Active Models

Active Models
Photo by NASA / Unsplash

Active Models: Understanding, Action, and the Hidden Forces that Shape Human Life

Modern AI still struggles to understand the deeper structure of the world. It recognizes patterns, but it doesn’t grasp causes. It predicts outputs, but it doesn’t comprehend meaning. And nowhere is this more obvious—or more consequential—than in healthcare and human behavior.

That’s why the concept of Active Models exists: to build systems that don’t just process data, but truly understand what’s happening beneath it.

This idea sits at the intersection of three major lines of research and leadership in the field:

  • World Models
  • JEPA (Joint Embedding Predictive Architecture), championed by leaders like Yann Lecun
  • Multimodal, reasoning-capable systems, championed by leaders like Mira Murati

Together, they point toward a future where AI doesn’t just imitate intelligence — it participates in it.

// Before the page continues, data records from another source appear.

-- ==== Sys2Proof/Certificates/Slice0/Obligations.lean ====
section
/-!
DEFINITION. The statements, from the numbered rules of spec/. `{ s with pending := rest }` is the state in which the move
under way has been taken off the list of the host's moves (log 4).
-/

open Sys2Proof Sys2Proof.Machine

/-! ## Commands: encoding, execution, outcome -/

/-- The word of each command, written out from the opcode map (30_encoding.md R70, R71), decodes to it. -/
def Obligations.TenWordsDecode : Prop :=
  decode 0x00000001#32 = .ok .cfg ∧ decode 0x00000010#32 = .ok .tnorm ∧ decode 0x00000011#32 = .ok .t2b ∧
    decode 0x00000012#32 = .ok .repx ∧ decode 0x00000013#32 = .ok .fmod ∧ decode 0x00000014#32 = .ok .cmod ∧
    decode 0x00000020#32 = .ok .fdem ∧ decode 0x00000021#32 = .ok .cdem ∧ decode 0x00000022#32 = .ok .repc ∧
    decode 0x00000023#32 = .ok .b2t

/-- Decode and encode agree, in both directions, on all 2^32 words; every command is well formed (30_encoding.md R70 to
R72). -/
def Obligations.DecodeEncodeAgree : Prop :=
  ∀ (i : Instr) (v : Word), i.wf = true ∧ (decode v = .ok i ↔ v = encode i) ∧
    (decodeTableWord 32 v.toNat = some i ↔ v = encode i)

/-- A word is legal exactly when bits 31:8 are zero and bits 7:0 are one of the ten codes; a legal word runs its command;
every other word, in every STATE, raises E_ILLEGAL with the word in INFO and changes nothing else (30_encoding.md
R73). -/
def Obligations.LegalAndIllegalWords : Prop :=
  ∀ (s : State) (v : Word) (rest : List HostMove), s.pending = .writeReg 0 v :: rest →
    if v.extractLsb' 8 24 = 0#24 ∧
        v.extractLsb' 0 8 ∈ [0x01#8, 0x10, 0x11, 0x12, 0x13, 0x14, 0x20, 0x21, 0x22, 0x23] then
      ∃ i, decode v = .ok i ∧ step s = exec i { s with pending := rest }
    else (∀ i, decode v ≠ .ok i) ∧ ∃ t, step s = .next t ∧ State.Raised .eIllegal v { s with pending := rest } t

/-- A step at which the host writes the word of a command to CMD is that command, run whole (10_state.md R22). -/
def Obligations.StepRunsDecodedCommand : Prop :=
  ∀ (s : State) (v : Word) (i : Instr) (rest : List HostMove), s.pending = .writeReg 0 v :: rest → decode v = .ok i →
    step s = exec i { s with pending := rest }

/-- A step serves the host's next move and no other; with no move to come nothing happens (20_memory.md R62; the list of
moves and the idle step are the model's choice, log 4). -/
def Obligations.StepServesNextMove : Prop :=
  (∀ s : State, s.pending = [] → step s = .next s) ∧
    ∀ (s : State) (m : HostMove) (rest : List HostMove), s.pending = m :: rest → m.commandWord = none →
      step s = .next (State.hostMove { s with pending := rest } m)

/-- The state `withFetchWord` makes runs the command of the table row's word at the very next step (log 13). -/
def Obligations.FetchedWordRuns : Prop :=
  ∀ (s : State) (i : Instr), step (s.withFetchWord 32 (encode i).toNat) = exec i s

/-- Every command ends with exactly one outcome. It completes with LAST = E_NONE and leaves ERRS alone, or it raises one
error and changes nothing but what `raise` writes, STATE changing only by E_CONFIG, to FAILED (30_encoding.md R78,
60_exceptions.md R173). -/
def Obligations.OneOutcomePreciseErrors : Prop :=
  ∀ (i : Instr) (s : State), ∃ t, exec i s = .next t ∧
    ((t.last = .eNone ∧ t.errs = s.errs) ∨
      ∃ e info, e ≠ .eNone ∧ State.Raised e info { s with mode := t.mode } t ∧
        (t.mode = s.mode ∨ (i = .cfg ∧ e = .eConfig ∧ t.mode = .failed)))

/-- No step faults or is refused: every host move is served in every state (30_encoding.md R78, 20_memory.md R58). -/
def Obligations.EveryStepIsServed : Prop := ∀ s : State, ∃ t, step s = .next t

/-- CFG outside UNCONFIGURED, and any other command outside READY, ends with E_STATE and INFO 0 and changes nothing else
(30_encoding.md R78 step 3, 10_state.md R46). -/
def Obligations.WrongStateRaisesEState : Prop :=
  ∀ (i : Instr) (s : State), (if i = .cfg then s.mode ≠ .unconfigured else s.mode ≠ .ready) →
    ∃ t, exec i s = .next t ∧ State.Raised .eState 0 s t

The Problem: Our Current Models Don’t See the Whole Picture

Most AI systems today are sophisticated pattern recognizers. Useful, powerful, impressive — but fundamentally limited.

They struggle when:

  • context changes
  • information is missing
  • events fall outside the training distribution
  • understanding requires cause-and-effect reasoning

This is especially visible in healthcare.

The U.S. Surgeon General recently described loneliness as an epidemic — more damaging to long-term health than inactivity, obesity, or excessive drinking. And yet, for decades, loneliness wasn't seen, measured, or treated as a critical risk factor.

If our scientific models and our machine learning systems can miss something so important, what else are we overlooking?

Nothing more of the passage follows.